# Rocky Mountain Slayer SS?



## aye-aye (Sep 26, 2005)

Hi
Has anyone had any experience riding a Slayer SS?
I'm interested in getting one as a mini DH/FR bike that can be pedalled uphill but will be good for Whistler etc.
Can't find many reviews on the net and have not been able to find a frame weight for it.
I currently ride a SC Blur 4X with a 160mm Domain fork and a DHX5 coil, low BB and 65-ish head-angle. 
It rules and I love it, best bike I've ridden but not sure how much DH and drop abuse it will take so I'm after something with similar geo but a bit more travel and strength.
Would be putting a Totem coil on the SS so Headangle should be similar and I've heard the SS has a low-ish BB.
Any info/experiences would be great. 
Cheers


----------



## essenmeinstuff (Sep 4, 2007)

I'd say the slayer ss would be almost exactly what you're looking for.

It would be on the list of options if I were looking for that kind of bike (ie shreddy little bags of fun).

A buddy of mine has one and loves it.

Only thing against it really is the interrupted seat tube, but it still gives a pretty decent adjustment range.
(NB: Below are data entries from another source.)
-- ==== Sys2Proof/Machine/Router.lean ====
section
/-! DEFINITION. The register router (22_register_map R692 to R708): guarded pairs, plain writes and reads of every block, the
tally. A block's own registers act by its own functions; every other register by its access code (R11). -/
namespace Sys2Proof.Machine
open Sys2Proof

/-- The index of an offset in `n` registers from `base` on, `stride` apart. -/
def idxOf (off base stride n : Nat) : Option Nat :=
  if base ≤ off ∧ off < base + n * stride ∧ (off - base) % stride = 0 then some ((off - base) / stride) else none

/-! ## Completed pairs (R700) -/

/-- The capacities of the namespaces that answer an operation of REC_RCTL which comes with no drives' answers of its own: free
values (the spec gives no drive's size). -/
def State.freeCaps (s : State) : List Nat → State × List (Nat × Nat)
  | [] => (s, [])
  | n :: ns =>
    let r := s.tookFree.freeCaps ns
    (r.1, (n, s.freeWord.toNat) :: r.2)

/-- A value for REC_RCTL (R503, R506). -/
def State.rctlTake (s : State) (v : W32) : State :=
  let arg := bitsOf v.toNat 8 6
  match bitsOf v.toNat 0 4 with
  | 1 =>
    let r := s.freeCaps ((List.range 64).filter (fun n => s.flag (R.REC_NS n) F.REC_NS_EN))
    if s.formatOk then r.1.formatEff r.2 else s.rctlRefuse
  | 2 => s.tookFree.joinEff arg s.freeWord.toNat
  | 3 => s.leaveEff arg
  | 4 => s.releaseEff arg
  | _ => s.rctlRefuse

/-- A value for one of a pool's layout registers (R180). -/
def State.poolTake (s : State) (off : Nat) (v : W32) : State :=
  let p := (off - R.BPM_POOL_SIZE 0) / 64
  match (off - R.BPM_POOL_SIZE 0) % 64 with
  | 0 => s.poolSizeWrite p v
  | 8 => s.poolLayoutWrite p 0 v
  | 0x10 => s.poolLayoutWrite p 1 v
  | 0x18 => s.poolLayoutWrite p 2 v
  | _ => s.poolLayoutWrite p 3 v

/-- The block that owns a G register decides a completed pair (R700). -/
def State.pairTake (s : State) (off mid : Nat) (gen : BitVec 8) (v : W32) : State :=
  if off < 0x10000 then s.setMode v
  else if off < 0x20000 then s.pwrReqWrite mid v
  else if off < 0x30000 then
    (if off = R.MGT_BOOT_CTRL then s.bootCtrlTake v
     else if off = R.MGT_LC_REQ then s.lcReqTake v true
     else s.vaultWipeWrite mid gen v)
  else if off < 0x40000 then s.rcCfgTake v
  else if off < 0x50000 then s.pairCtrlWrite v
  else if off < 0x100000 then (if off = R.ODS_STORE then s.storeWrite v else s.flowmemWrite v)
  else if off < 0x200000 then s.profWrite ((off - R.PRS_PROF_CTRL 0) / 8) v
  else if off < 0x300000 then s.layoutWrite ((off - R.FTE_LAYOUT 0) / 8) v
  else if off < 0x400000 then s.poolTake off v
  else if off < 0x500000 then s.cvuTableWrite v
  else if off < 0x600000 then (if off = R.REC_RCTL then s.rctlTake v else s.recCfgWrite off v)
  else if off < 0x700000 then
    (if off = R.DMC_MAP then s.dmcMapWrite v else s.chCtrlWrite ((off - R.DMC_CH_CTRL 0) / 0x20000) mid gen v)
  else if off < 0x800000 then (if off = R.ECS_RT_ENT then s.rtEntWrite v else s.spEntWrite mid gen v)
  else if off < 0xA40000 then s.modeWrite ((off - R.PX_PORT_MODE 0) / 0x4000) v
  else s.quadWrite ((off - R.PX_GRP_QUAD 0) / 0x1000) v

/-! ## The tally (R705 to R707) -/

/-- A write to GLB_TALLY_SNAP: GO fixes the instant and every counter's copy, or joins the snapshot in progress. -/
def State.tallySnap (s : State) (v : W32) : State :=
  if ¬ bitAt v.toNat 0 ∨ s.flag R.GLB_TALLY_STATUS F.GLB_TALLY_STATUS_BUSY then s
  else
    ({ s with snap := { instant := if s.timeRuns then s.time.ptp else s.time.bcnt + 1, beacon := !s.timeRuns,
                        counts := s.live } } : State).wf R.GLB_TALLY_STATUS F.GLB_TALLY_STATUS_BUSY 1

/-- TALLY_SNAP (R706): a write of GO. -/
def execTallySnap (mid : Nat) (gen : BitVec 8) (s : State) : Out :=
  .next (s.reach R.GLB_TALLY_SNAP mid gen 1 (fun t => t.tallySnap 1))

/-- TALLY_DONE (R706, R707): every copy is written. -/
def execTallyDone (s : State) : Out :=
  .next (
    if ¬ s.flag R.GLB_TALLY_STATUS F.GLB_TALLY_STATUS_BUSY then s
    else
      let t : State := { s with tally := s.snap.counts }
      ((((t.wf R.GLB_TALLY_STATUS F.GLB_TALLY_STATUS_BUSY 0).wf R.GLB_TALLY_STATUS F.GLB_TALLY_STATUS_SEQ
        ((t.fd R.GLB_TALLY_STATUS F.GLB_TALLY_STATUS_SEQ + 1) % 65536)).wf R.GLB_TALLY_STATUS F.GLB_TALLY_STATUS_TSKIND
          (b2n t.snap.beacon)).wr64 (R.GLB_TALLY_TIME 0) t.snap.instant).count (R.GLB_REG_CNT 3))

/-! ## Plain writes by access code (R11, R613) -/

/-- A write by access code; a value that an old-view store holds after the commit point takes it too (R613). -/
def State.codeWrite (s : State) (off : Nat) (v : W32) : State :=
  let t := s.plainWrite off v
  if 6 ≤ s.txnState then
    (match cardAt off, s.txn.oldRegs.get (fun _ => none) off with
    | some c, some old =>
      { t with txn := { t.txn with oldRegs := t.txn.oldRegs.set (fun _ => none) off (some (c.written old v)) } }
    | _, _ => t)
  else t

/-- The status register, the vector and the bits of each level that an enable register governs. -/
def enLevels (off : Nat) : List (Nat × Nat × Nat) :=
  if off = R.BCN_INT_EN then [(R.BCN_INT, 5, 0x3F)]
  else if off = R.HIF_INT_EN then [(R.HIF_INT, 8, 0xFF)]
  else if off = R.MLK_INT_EN then [(R.MLK_INT, 4, 4), (R.MLK_INT, 6, 0x7B)]
  else if off = R.ODS_INT_EN then [(R.ODS_INT, 11, 0xFF)]
  else if off = R.FTE_INT_EN then [(R.FTE_INT, 10, 0xFF)]
  else if off = R.ECS_INT_EN then [(R.ECS_INT, 9, 0xF)]
  else if off = R.REC_RGN_INT_EN then (List.range 16).map (fun r => (R.REC_RGN_INT, 224 + r, 2 ^ r + 2 ^ (16 + r)))
  else match idxOf off (R.BPM_INT_EN 0) 4 8, idxOf off (R.CVU_INT_EN 0) 0x8000 32, idxOf off (R.DMC_CH_INT_EN 0) 0x20000 8,
      idxOf off (R.PX_PORT_INT_EN 0) 0x4000 144 with
    | some p, _, _, _ => [(R.BPM_INT p, 216 + p, 0x3F)]
    | _, some n, _, _ => [(R.CVU_INT n, 160 + n, 7)]
    | _, _, some n, _ => [(R.DMC_CH_INT n, 208 + n, 0x1F)]
    | _, _, _, some n => [(R.PX_PORT_INT n, 16 + n, 0x7F)]
    | _, _, _, _ => []

/-- A write of an enable register asks for the vector of each level that it raises (R67). -/
def State.enWrite (s : State) (off : Nat) (v : W32) : State :=
  let t := s.codeWrite off v
  let up (l : Nat × Nat × Nat) : Bool :=
    decide ((t.rd l.1).toNat &&& (t.rd off).toNat &&& l.2.2 ≠ 0 ∧ (s.rd l.1).toNat &&& (s.rd off).toNat &&& l.2.2 = 0)
  (enLevels off).foldl (fun u l => u.irqIf (up l) l.2.1) t

/-- A write that leaves a register unchanged where its value is one the register does not take. -/
def State.writeIf (s : State) (ok : Bool) (off : Nat) (v : W32) : State := if ok then s.codeWrite off v else s

/-! ## Plain writes, block by block -/

/-- GLB. -/
def State.glbWrite (s : State) (off mid : Nat) (v : W32) : State :=
  if off = R.GLB_TALLY_SNAP then s.tallySnap v
  else match idxOf off (R.GLB_DRV_FEAT 0) 4 2 with
    | some w => s.drvFeatWrite mid w v
    | none => s.codeWrite off v

/-- BCN. -/
def State.bcnWrite (s : State) (off : Nat) (v : W32) : State :=
  if off = R.BCN_TIME_CTRL then s.timeCtrlWrite v
  else if off = R.BCN_TIME_STEP 0 then s.timeStepWrite 0 v
  else if off = R.BCN_TIME_STEP 1 then s.timeStepWrite 1 v
  else if off = R.BCN_TAMPER_CFG then s.tamperCfgWrite v
  else if off = R.BCN_MGT_WD then s.wdWrite v
  else s.enWrite off v

/-- MGT. -/
def State.mgtWrite (s : State) (off mid : Nat) (gen : BitVec 8) (v : W32) (ue : Bool) : State :=
  if off = R.MGT_TXN_CTRL then s.txnCtrlWrite mid gen v
  else if off = R.MGT_TXN_NUM then s.txnNumWrite mid gen v
  else if off = R.MGT_TXN_ENT 2 then s.stageEntry mid gen v
  else if off = R.MGT_TXN_ENT 0 ∨ off = R.MGT_TXN_ENT 1 ∨ off = R.MGT_TXN_CFG then
    (if txnMay mid ∨ off = R.MGT_TXN_CFG then s.codeWrite off v else s.bootWriteBad off mid gen v)
  else if off = R.MGT_PROBE then s.probeWrite v
  else if off = R.MGT_RCV_CMD then s.rcvCmdWrite mid gen v ue
  else if off = R.MGT_ELOG_CTRL then s.elogCtrlWrite v
  else if off = R.MGT_AVS_CFG then s.avsCfgWrite v
  else match idxOf off (R.MGT_VAULT_LOCK 0) 4 2, idxOf off (R.MGT_VAULT_HIDE 0) 4 2, idxOf off (R.MGT_KEY_PROG 0) 4 12 with
    | some _, _, _ => s.vaultBitsWrite off mid gen v
    | _, some _, _ => s.vaultBitsWrite off mid gen v
    | _, _, some _ => s.keyProgWrite off v
    | _, _, _ => s.codeWrite off v

/-- The pulses of a recovery that an I2C controller needs: 1 to 9, or none where SDA stays low (R684), as a free value decides. -/
def State.freePulses (s : State) : State × Option Nat :=
  (s.tookFree, if s.freeWord.toNat % 11 = 10 then none else some (s.freeWord.toNat % 11))

/-- HIF. -/
def State.hifWrite (s : State) (off mid : Nat) (gen : BitVec 8) (v : W32) : State :=
  if off = R.HIF_KEEPER_BELL then s.keeperBellWrite mid gen
  else if off = R.HIF_D2H_BELL then s.d2hBellWrite mid gen v
  else if off = R.HIF_RC_CTRL then s.rcCtrlWrite v
  else if off = R.HIF_RC_MEM then s.writeIf (s.fd R.HIF_RC_CTRL F.HIF_RC_CTRL_EN == 0) off v
  else if off = R.HIF_SPIF_CMD then s.spifWrite mid v
  else if off = R.HIF_GPIO_INT_EN then
    (let t := s.codeWrite off v
     if (t.rd R.HIF_GPIO_INT &&& t.rd off) ≠ 0 ∧ (s.rd R.HIF_GPIO_INT &&& s.rd off) = 0 then t.hifInt 4 else t)
  else match idxOf off (R.HIF_I2C_CFG 0) 0x20 4, idxOf off (R.HIF_I2C_CMD 0) 0x20 4, idxOf off (R.HIF_I2C_DATA 0) 0x20 4,
      idxOf off (R.HIF_MDIO_CMD 0) 0x10 2 with
    | some i, _, _, _ =>
      if bitsOf v.toNat 30 2 = 0 then s.i2cCfgWrite i v none else s.freePulses.1.i2cCfgWrite i v s.freePulses.2
    | _, some i, _, _ => s.i2cCmdWrite i v
    | _, _, some i, _ => s.i2cPush i v
    | _, _, _, some m => s.mdioWrite m v
    | _, _, _, _ => s.enWrite off v

/-- SEM. -/
def State.semWrite (s : State) (off mid : Nat) (gen : BitVec 8) (v : W32) : State :=
  if off = R.SEM_FORCE then s.semForceWrite mid gen v
  else match idxOf off (R.SEM_REL 0) 4 semCount with
    | some n => (s.semRel mid gen n).1
    | none => s.codeWrite off v

/-- ODS. -/
def State.odsWrite (s : State) (off : Nat) (v : W32) : State :=
  if off = R.ODS_CFG then (s.codeWrite off (v ||| (s.rd off &&& 0x80000000))).reThrottle
  else if off = R.ODS_TCFG then s.tcfgWrite v
  else match idxOf off (R.ODS_TGMASK 0) 4 2, idxOf off (R.ODS_DLIST 0) 4 16, idxOf off (R.ODS_QCFG 0) 4 1024 with
    | some j, _, _ => s.tgmaskWrite j v
    | _, some l, _ =>
      let k := if s.fd (R.ODS_DLIST l) F.ODS_DLIST_OCC = 0 then min 10 (v.toNat % 16) else s.fd (R.ODS_DLIST l) F.ODS_DLIST_K
      s.codeWrite off (BitVec.ofNat 32 (putBits v.toNat 0 4 k))
    | _, _, some q => ((s.codeWrite off v).setQueue q (s.queue q)).reThrottle
    | _, _, _ => s.enWrite off v

/-- PRS. -/
def State.prsRegWrite (s : State) (off mid : Nat) (gen : BitVec 8) (v : W32) (ue : Bool) : State :=
  if off = R.PRS_TCMD then s.prsTcmdWrite mid gen v ue
  else if cmdIface off = 1 ∧ s.prsBusy then s.prsBusyErr off v
  else s.codeWrite off v

/-- FTE. -/
def State.fteRegWrite (s : State) (off mid : Nat) (gen : BitVec 8) (v : W32) (ue : Bool) : State :=
  if off = R.FTE_TCMD then s.fteTcmdWrite mid gen v ue
  else if cmdIface off = 2 ∧ s.fteBusy then s.fteBusyErr off v
  else if off = R.FTE_LNQ_CTRL then s.lnqCtrlWrite v
  else s.enWrite off v

/-- BPM: a pool's levels follow its thresholds (R202). -/
def State.bpmRegWrite (s : State) (off mid : Nat) (v : W32) (ue : Bool) : State :=
  if off = R.BPM_CMD then s.bpmCmdWrite mid v ue
  else if off = R.BPM_QUOTA then s.quotaWrite v
  else match (List.range 8).find? (fun p => off == R.BPM_POOL_LEVEL p) with
    | some p => ((s.codeWrite off v).setFree p (s.poolFree p)).reThrottle
    | none => (s.enWrite off v).reThrottle

/-- CVU. -/
def State.cvuRegWrite (s : State) (off mid : Nat) (gen : BitVec 8) (v : W32) (ue : Bool) : State :=
  if off = R.CVU_TCMD then s.cvuTcmdWrite mid gen v ue
  else if cmdIface off = 3 ∧ s.cvuBusy then s.cvuBusyErr off v
  else s.enWrite off v

/-- REC. -/
def State.recRegWrite (s : State) (off mid : Nat) (gen : BitVec 8) (v : W32) (ue : Bool) : State :=
  if off = R.REC_CMD then s.recCmdWrite mid gen v ue
  else if cmdIface off = 4 ∧ s.recBusy then s.recBusyErr off v
  else if off = R.REC_CTRL then s.recCtrlWrite v
  else if off = R.REC_SWTRIG then s.recTrigger (v.toNat % 64)
  else s.enWrite off v

/-- ECS: ECS_CLEAR[0] keeps what it takes for the write of ECS_CLEAR[1] (R474). -/
def State.ecsRegWrite (s : State) (off mid : Nat) (gen : BitVec 8) (v : W32) : State :=
  if off = R.ECS_CLEAR 1 then s.ecsClearWrite mid gen v
  else if off = R.ECS_CLEAR 0 then s.wr off v
  else s.enWrite off v

/-- PX. -/
def State.pxRegWrite (s : State) (off : Nat) (v : W32) : State :=
  match idxOf off (R.PX_PORT_CTRL 0) 0x4000 144, idxOf off (R.PX_PORT_TSQ_TAG 0) 0x4000 144,
      idxOf off (R.PX_GRP_CTRL 0) 0x1000 12 with
  | some n, _, _ => s.portCtrlWrite n v
  | _, some n, _ => if bitAt v.toNat 30 then s.tsqPop n else s
  | _, _, some g => s.grpCtrlWrite g v
  | _, _, _ => s.enWrite off v

/-- CLU. -/
def State.cluWrite (s : State) (off mid : Nat) (gen : BitVec 8) (v : W32) : State :=
  let c := (off - 0xC00000) / 0x40000
  let rel := off - 0x40000 * c
  if rel = R.CLU_KEEPER 0 then
    s.writeIf (decide (v.toNat % 16 < 9 ∧ ¬ (s.mode F.GLB_MODE_SPARE
      ∧ ¬ s.flag (R.MGT_CORE_STATE c) F.MGT_CORE_STATE_SPARE_USED ∧ v.toNat % 16 = s.spareCore c))) off v
  else if rel = R.CLU_CPQ_CTX 0 then s.writeIf (decide (bitsOf v.toNat 8 11 * 256 < 0x80000)) off v
  else if rel = R.CLU_SPM_CFG 0 then
    s.codeWrite off (if v.toNat % 512 ≤ 440 then v else BitVec.ofNat 32 (putBits v.toNat 0 9 ((s.rd off).toNat % 512)))
  else if rel = R.CLU_SPM_CLEAR 0 then s.spmClearWrite mid gen c v
  else match idxOf rel (R.CLU_CPQ_OWN 0 0) 4 4 with
    | some a => s.ownWrite c a v
    | none =>
      let k := (rel - 0xC01000) / 0x100
      match idxOf rel (R.CLU_THR_CTRL 0 k 0) 4 8 with
      | some t => if k < 9 ∧ 0xC01000 ≤ rel then s.thrCtrlWrite c k t v else s.codeWrite off v
      | none => s.codeWrite off v
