-- ==== Sys2Proof/Machine/Boot.lean ====
section
/-! DEFINITION. Start-up (17_startup_finone): the ten steps, the choice and the checks of a slot, authentication, the
application of sections, the release of the clusters, and what happens when a slot fails. -/
namespace Sys2Proof.Machine
open Sys2Proof

/-- CRC-32 of this chapter: preset 0 of R396 with seed 0 (R552). -/
def imgCrc (bs : List Byte) : Nat := (presetOf 0).value 0 bs

/-- Start-up goes on: STATE is BOOTING, nothing holds the device in reset or failed its first step, and the slot stands. -/
def State.booting (s : State) : Bool := !s.inReset && s.bootState == 0 && s.bcn.faults % 2 == 0 && !s.boot.failed

/-- The start fails for good. -/
def State.bootFailed (s : State) : State := s.setBootState 3

/-! ## Steps 1 to 3 (R548, R728) -/

/-- PERST_N_RISE (R728). -/
def execPerstNRise (s : State) : Out := .next (s.setBoot { s.boot with perst := true })

/-- BEACON_UP (R548). -/
def execBeaconUp (s : State) : Out := .next (if s.booting ∧ s.bootStep = 0 then s.stepDone 1 else s)

/-- FUSE_SENSE (R548); `ok` says that the fuses pass their check. -/
def execFuseSense (ok : Bool) (s : State) : Out :=
  .next (
    if ¬ s.booting ∨ s.bootStep ≠ 1 then s
    else if ok then s.showFuses.stepDone 2 else s.bootFailed)

/-- The memories that the fill of R467 writes with zeros. -/
def sramSpace (a : Nat) : Bool :=
  let k := a / 2 ^ 44
  k == 1 || k == 2 || k == 5 || k == 6 || decide (16 ≤ k ∧ k < 48)

/-- The SRAM fill starts (R467): the arrays read zeros with valid ECC. -/
def State.sramFill (s : State) : State :=
  ({ s with mem := s.mem.filter (fun c => !sramSpace c.1), spmBad := s.spmBad.filter (fun k => decide (17 * 2 ^ 20 ≤ k)),
            ecs := { s.ecs with bad := [] } } : State).wf R.ECS_STATUS F.ECS_STATUS_SRAM_DONE 0

/-- Step 3: the boot ROM writes vault page 0 from fuses and hides it; in BLANK start-up stops here (R563). -/
def State.romEntry (s : State) : State :=
  let t := (s.sramFill.page0Back).stepDone 3
  if t.fuse.lc = 0 then t.setBootState 4 else t

/-- BOOT_ROM_ENTRY (R548): step 3, or a RETRY that waited for the flash controller (R567). -/
def execBootRomEntry (s : State) : Out :=
  .next (
    if s.boot.retry ∧ s.low.spifOp.isNone ∧ ¬ s.inReset then ((s.restartBoot 2).holdFault 1 false).romEntry
    else if s.booting ∧ s.bootStep = 2 then s.romEntry else s)

/-! ## Headers (R550 to R552) -/

/-- Byte fields of the flash. -/
def State.fl (s : State) (a n : Nat) : Nat := s.ldN .flash a n

/-- The flash byte at which a slot starts: 1 for A, 2 for B. -/
def State.slotBase (s : State) (k : Nat) : Nat := if k = 1 then 0 else s.low.flashSize / 2

/-- FLAGS.SINGLE of slot A's header. -/
def State.slotSingle (s : State) : Bool := bitAt (s.fl 14 2) 0

/-- Whether a slot's header is valid (R551). -/
def State.headerOk (s : State) (k : Nat) : Bool :=
  let b := s.slotBase k
  let room := if k = 1 ∧ s.slotSingle then s.low.flashSize else s.low.flashSize / 2
  decide (64 ≤ room) && s.fl b 4 == 0x4E494E46 && s.fl (b + 4) 2 == 1 && s.fl (b + 6) 2 == 64
    && s.fl (b + 60) 4 == imgCrc (s.bytes .flash b 60) && decide (s.fl (b + 8) 4 ≤ room ∧ s.fl (b + 8) 4 ≤ 234881024)

/-- The slots whose headers the boot ROM reads: B only where a valid A does not fill the flash (R550). -/
def State.slotsSeen (s : State) : List Nat := if s.headerOk 1 && s.slotSingle then [1] else [1, 2]
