-- ==== Sys2Proof/Machine/Step.lean ====
section
/-! DEFINITION. One step of the block: the command at the front of the queue, or, where none waits, a cycle. -/
namespace Sys2Proof.Machine
open Sys2Proof

/-- Take the command at the front of the queue and carry it out with the queue's rest; with an empty queue a cycle passes. -/
def step (s : State) : Host.Outcome State Fault Refusal :=
  match s.pending with
  | [] => .next s.tick
  | c :: cs => exec c { s with pending := cs }

/-- The state with the command that a word spells at the front of its queue; unchanged where the word spells none. -/
def State.withFetchWord (s : State) (nbits w : Nat) : State :=
  match decodeTableWord nbits w with
  | some c => { s with pending := c :: s.pending }
  | none => s

end Sys2Proof.Machine
end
Other ones to look out for in the same category are the reign x, gen 1 intense ss and canfield can diggle or the new one, actually if you got canfield one kinda cash to burn the uzzi would be right up there too.


----------



## myarmisonfire (Mar 28, 2005)

I've got a Slayer SS 396 and I think it is excellent. The rear suspension is super supple off the top but very progressive at the end. It jumps well, rails corners and pedals pretty well all things considered. I wouldn't run an air shock on one though as it would be too progressive. I don't know how much the frame weighs but it is heavy. That said I am sure it is stupid strong as there doesn't seem to be any extra metal any where. I think the tubes have thick walls. The seat tube isn't full length but I am 6'2" and ride a large. There is more than enough seat post extension for full pedaling height and it drops down more than low enough for DH use.
I rode my SS at Mt Washington and Whistler this summer. It is slower that my Giant Glory in the rough and nasty stuff but on jump trails it is much better. I think that I would say it is more fun overall that the Glory. 
If you go for a Totem or any other 180mm fork run a zero stack headset. A conventional headset with the taller fork raises the BB over 14" and you start to change the geo that makes the SS what it is. I run a Fox Van 180 on mine. 
I would not compare the Slayer SS to a Reign X (have a Reign X as well) as the suspension leverage ratios are much different. The Reign is much more linear as the SS is very progressive. The leverage ratios between the Intense(have an Intense SS1 as well) and the Rocky SS are very comparable as is the geo.
Wide bars work well on the SS. I swapped the stock bars for 29" bars when I bought the bike and took the 31" bars off my Glory and put them on the SS the other day. Big improvement!
I have had 2 minor issues with the bike. Some plastic bushing where missing on one of the linkage pivot points when I bought the bike. I bent the pivot shaft. LBS didn't have any so I made new bushings and shaft. Been great since. The other problem was with the Formula brakes. They have 2 piece calipers and the bolts holding them together had started to back off. Easy to fix but the brakes felt like pooh even after repeated bleeds. A bit of locktite and they have stayed tight.
I would 100% recommend buying one. I am not sure where you have looked for any but I bought mine in Whistler at Summit Bikes. They still have new '09 396s on their website for $1999. 
If you have more questions just ask. I have a few pics posted in the RM forum.


----------



## aye-aye (Sep 26, 2005)

Thanks both
"shreddy little bags of fun", exactly what I'm after!

Thanks _myarmisonfire _for all the detailed info, it's really helped me get a good idea of what the SS is like.
I originally wanted an Intense SS and it's good to hear that the RM SS has similar ride qualities/geo.
The only thing that put me off the Intense SS was the reported slight flex in the rear, after having had a Bottlerocket I would prefer a solid back-end.
Sounds like the RM SS doesn't have that problem, but is obviously heavier too.
I loved my BR in Whistler but it was a bit too harsh on the stutter bumps and rockier sections. (Have you ridden a BR to compare the two?)
So, if I want a bike that rides similar to an Intense SS but is a bit beefier, sounds like the Rocky Mountain SS is a good bet?
I live in the UK and I can get a brand new SS SE frame for £1000
Cheers


----------



## myarmisonfire (Mar 28, 2005)

Never rode a Bottle Rocket so I can't comment on how it compares to the RM SS. There is no noticeable flex in the RM SS rear end. I'd buy another RM SS if I had to replace this one. I am disappointed that RM does not have a replacement for the SS.


----------